Many teenagers and even adults found themselves shocked after encountering Howard Zinn’s incredible work, A People’s History of the United States. In it, we discovered more about our history—its richness, its vastness, its horrors and triumphs—than we’d ever learned in American History class at school.
Though Zinn has sadly passed on, his wonderful works remain. One work that young people may be particularly interested in is A Young People’s History of the United States. The two volumes, now available in a single paperback edition, include a telling of America’s history fit for ages nine through twelve. Any well-rounded historian, teacher of history, and surely student would get rich education from Zinn’s book.
The views from people often excluded from traditional history books—including slaves, women, workers, immigrants, and Native Americans—are all included in this very important book. These people make up the backbone of America but are rarely heard from in most history books. Their stories, experiences, and opinions are important for both young and old people in understanding America’s complete history and formation. Why is America the way it is today? How did American people become who they are? People cannot provide a thorough answer to these questions without taking into account the actual voices and lives of America’s people from both its colonization as well as before.
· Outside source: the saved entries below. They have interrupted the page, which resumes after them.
/-- A row of one kind does nothing unless its port takes a frame of that kind. -/
theorem serve_ofKind_idle {α : Type} {k : Byte} {layout : List Byte → Option α} {act : α → State → Reply}
    (hc : ∀ f : Frame, requestOf p { f with kind := k } = c) (h : ∀ f rest, s.Asks p f rest → requestOf p f ≠ c) :
    serve p (ofKind k) layout act s = .next s :=
  serve_idle layout act fun f rest asks =>
    Bool.eq_false_iff.mpr fun hk => h f rest asks ((requestOf_kind (eq_of_beq hk)).trans (hc f))

/-- The same for the rows that share a kind: `content` tells them apart. -/
theorem serve_content_idle {α : Type} {k : Byte} {content : Frame → Bool} {layout : List Byte → Option α}
    {act : α → State → Reply} (hc : ∀ f : Frame, content f = true → requestOf p { f with kind := k } = c)
    (h : ∀ f rest, s.Asks p f rest → requestOf p f ≠ c) :
    serve p (fun f => f.kind == k && content f) layout act s = .next s :=
  serve_idle layout act fun f rest asks => Bool.eq_false_iff.mpr fun hk => by
    obtain ⟨hkind, hcontent⟩ := Bool.and_eq_true_iff.mp hk
    exact h f rest asks ((requestOf_kind (eq_of_beq hkind)).trans (hc f hcontent))

theorem ofKind_false {k : Byte} (hc : ∀ f : Frame, requestOf p { f with kind := k } = c)
    (h : ∀ f rest, s.Asks p f rest → requestOf p f ≠ c) (f : Frame) (rest : List Frame) (asks : s.Asks p f rest) :
    ofKind k f = false :=
  Bool.eq_false_iff.mpr fun hk => h f rest asks ((requestOf_kind (eq_of_beq hk)).trans (hc f))

theorem requestOf_holdResolve (f : Frame) :
    requestOf p { f with kind := Kind.holdResolve } = if namesReject f then .holdResolveReject p else .holdResolveAdmit p := rfl

theorem requestOf_faultClear (f : Frame) :
    requestOf p { f with kind := Kind.faultClear }
      = if namesIntegrity f then .faultClearIntegrity p else .faultClearOrdinary p := rfl

theorem kind_mem_requests {f : Frame} {n : Nat} (h : f.kind.toNat = n) (hn : BitVec.ofNat 8 n ∈ Kind.requests) :
    f.kind ∈ Kind.requests := by
  rwa [← h, BitVec.ofNat_toNat, BitVec.setWidth_eq] at hn

/-- A kind outside the table has the row of no kind. -/
theorem requestOf_noKind {f : Frame} (h : f.kind ∉ Kind.requests) : requestOf p f = .requestOfNoKind p := by
  unfold requestOf
  split
  case h_36 => rfl
  all_goals exact absurd (kind_mem_requests (by assumption) (by decide)) h

/-- A request row other than the one its port takes now changes nothing. -/
theorem request_idle (hc : c ∈ requestRows p) (h : ∀ f rest, s.Asks p f rest → requestOf p f ≠ c) : exec c s = .next s := by
  cases c with
  | requestOfNoKind q =>
    obtain rfl : q = p := by simpa [requestRows] using hc
    refine requestOfNoKind_idle fun f rest asks => ?_
    rw [List.contains_iff_mem]
    exact not_not.mp fun hk => h f rest asks (requestOf_noKind hk)
  | holdResolveAdmit q =>
    obtain rfl : q = p := by simpa [requestRows] using hc
    exact serve_content_idle (fun f hf => (requestOf_holdResolve f).trans (if_neg (by simpa using hf))) h
  | holdResolveReject q =>
    obtain rfl : q = p := by simpa [requestRows] using hc
    exact serve_content_idle (fun f hf => (requestOf_holdResolve f).trans (if_pos hf)) h
  | faultClearOrdinary q =>
    obtain rfl : q = p := by simpa [requestRows] using hc
    exact serve_content_idle (fun f hf => (requestOf_faultClear f).trans (if_neg (by simpa using hf))) h
  | faultClearIntegrity q =>
    obtain rfl : q = p := by simpa [requestRows] using hc
    exact serve_content_idle (fun f hf => (requestOf_faultClear f).trans (if_pos hf)) h
  | setupStore q =>
    obtain rfl : q = p := by simpa [requestRows] using hc
    exact setupStore_idle (ofKind_false (fun _ => rfl) h)
  | restart q =>
    obtain rfl : q = p := by simpa [requestRows] using hc
    exact restart_idle (ofKind_false (fun _ => rfl) h)
  | report q | matState q | time q | describe q | page q | runnerLoad q | runnerRead q | aliasSet q | aliasClear q
  | waveStart q | waveSet q | pointSet q | holdsRead q | holdTimeoutSet q | splitsRead q | boardSet q | rotationSet q
  | patternSet q | gunSet q | timeBeacon q | clockSelect q | clockLock q | clockFailClear q | clockSetup q | withdraw q
  | reinstate q | amend q | crossingEnter q | faultRead q | integritySet q | statusRead q =>
    obtain rfl : q = p := by simpa [requestRows] using hc
    exact serve_ofKind_idle (fun _ => rfl) h
  | frameArrival | crcDiscard | lengthDiscard | framingError | gapExpiry | frameSent | deferredFallback | setupWriteEnd
  | readJudgement | deadlineExpiry | silenceExpiry | holdTimeoutExpiry | releaseMove | quietExpiry | syncMark | missingPeriod
  | xoQualify | xoGap | comparisonWindowEnd | switchCompletion | leadSlew | warmRestart | coldReset | recordUpset
  | setupBlockChange | resetRisingEdge => simp [requestRows] at hc

/-- A request row belongs to one port. -/
theorem requestRows_port {q : Port} (hp : c ∈ requestRows p) (hq : c ∈ requestRows q) : p = q := by
  simp only [requestRows, List.mem_append, List.mem_cons, List.not_mem_nil, or_false] at hp
  rcases hp with ((rfl | rfl | rfl | rfl | rfl | rfl | rfl | rfl | rfl | rfl | rfl | rfl | rfl | rfl | rfl | rfl)
    | rfl | rfl | rfl | rfl | rfl | rfl | rfl | rfl | rfl | rfl | rfl | rfl | rfl | rfl | rfl | rfl)
    | rfl | rfl | rfl | rfl | rfl | rfl
  all_goals simpa [requestRows] using hq

/-- A request row is due exactly when its port takes a frame of the row. -/
theorem request_due (hh : s.held = false) (hc : c ∈ requestRows p) :
    c ∈ dueEvents s ↔ ∃ f rest, s.Asks p f rest ∧ requestOf p f = c := by
  refine (mem_dueEvents hh c).trans ⟨?_, fun ⟨f, rest, asks, row⟩ => .inl ⟨p, .inr (mem_requestDue.mpr ⟨f, rest, asks, row⟩)⟩⟩
  rintro (⟨q, hline | hreq⟩ | own)
  · rw [mem_lineDue] at hline
    rcases hline with ⟨-, rfl⟩ | ⟨-, rfl⟩ | ⟨-, rfl⟩ | ⟨-, rfl⟩ <;> simp [requestRows] at hc
  · obtain rfl := requestRows_port hc (mem_requestRows_of_due hreq)
    exact mem_requestDue.mp hreq
  · rcases own with ⟨-, rfl⟩ | ⟨-, rfl⟩ | ⟨-, rfl⟩ | ⟨-, rfl⟩ | ⟨-, rfl⟩ | ⟨_, -, -, rfl⟩ | ⟨_, -, rfl⟩ | ⟨_, -, -, rfl⟩
      | ⟨-, rfl⟩ | ⟨-, rfl⟩ | ⟨_, -, rfl⟩ | ⟨-, rfl⟩ | ⟨-, rfl⟩ <;> simp [requestRows] at hc

end Rows

end Sys2Proof.Machine
end

section
/-! SUPPORT. What taking a request comes to (O5, O6): the checks of the link, the action of its block, and how its port ends it;
one line for each kind. -/

namespace Sys2Proof.Machine

/-- What a request comes to before its port answers: the link refuses it, or its block replies. -/
inductive Checked (p : Port) (f : Frame) (s : State) : Reply → Prop
  | format : f.fits = false → Checked p f s (.error .format)
  | role : f.fits = true → Kind.taken p.role f.kind = false → Checked p f s (.error .role)
  | block {r : Reply} : f.fits = true → Kind.taken p.role f.kind = true → (∀ t x, r = .ok (t, x) → Acts s t) → Checked p f s r

/-- How its port ends a request that it took in `s`. -/
inductive Served (p : Port) (f : Frame) (s : State) : State → Prop
  | refused {why : Reason} : Checked p f s (.error why) → Served p f s (s.refuse p f why)
  | accepted {t : State} {results : List Byte} (last : Bool) : Checked p f s (.ok (t, results)) →
      Served p f s (t.answer p (ackFrame f results) last)
  | stored {t : State} {results : List Byte} : f.kind = Kind.setupStore → t.ports = s.ports →
      Checked p f s (.ok (t, results)) → Served p f s (t.setPort p { t.port p with inWork := some f })

section Serving

variable {s t : State} {p : Port} {f : Frame} {rest : List Frame} {k : Byte}

theorem checked_cases {α : Type} {layout : List Byte → Option α} {act : α → State → Reply}
    (fits : f.fits = (layout f.payload).isSome) (acts : ∀ a v x, layout f.payload = some a → act a s = .ok (v, x) → Acts s v) :
    Checked p f s (checked p f layout act s) := by
  unfold checked
  cases hl : layout f.payload with
  | none => exact .format (by rw [fits, hl]; rfl)
  | some a =>
    have hf : f.fits = true := by rw [fits, hl]; rfl
    cases hr : Kind.taken p.role f.kind with
    | false => exact .role hf hr
    | true => exact .block hf hr fun v x => acts a v x hl

theorem checked_ok {α : Type} {layout : List Byte → Option α} {act : α → State → Reply} {results : List Byte}
    (h : checked p f layout act s = .ok (t, results)) : ∃ a, layout f.payload = some a ∧ act a s = .ok (t, results) := by
  unfold checked at h
  split at h
  · cases h
  · rename_i a ha
    split at h
    · exact ⟨a, ha, h⟩
    · cases h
Christopher Columbus, for example, is traditionally hailed as an American hero; many people, yours truly included, instead think of him as a violent oppressor, the father of slave trade and Native American genocide. Native Americans surely do not view him in the light that most Americans do—just as Jewish people would not view Hitler, who also demanded mass extermination, imprisonment, and land takeovers, in a positive light. Instead of being told the same story over and over again, we hear about Columbus’s arrival through the Arawak Indians rather than white settlers or Western historians.
From then on, we continue to hear about history through the experiences of people we normally have no recollection of—the women’s rights movement activists, the workers’ rights struggle and plight of the early American worker, the Civil Rights Movement and the people who made it happen. Though viewed by some as controversial and radical, Zinn’s educational book is nothing short of absolutely necessary; America’s history isn’t simply the stories of generals, but those of the people who struggled to make a life here for themselves and their families as so many continue to do today.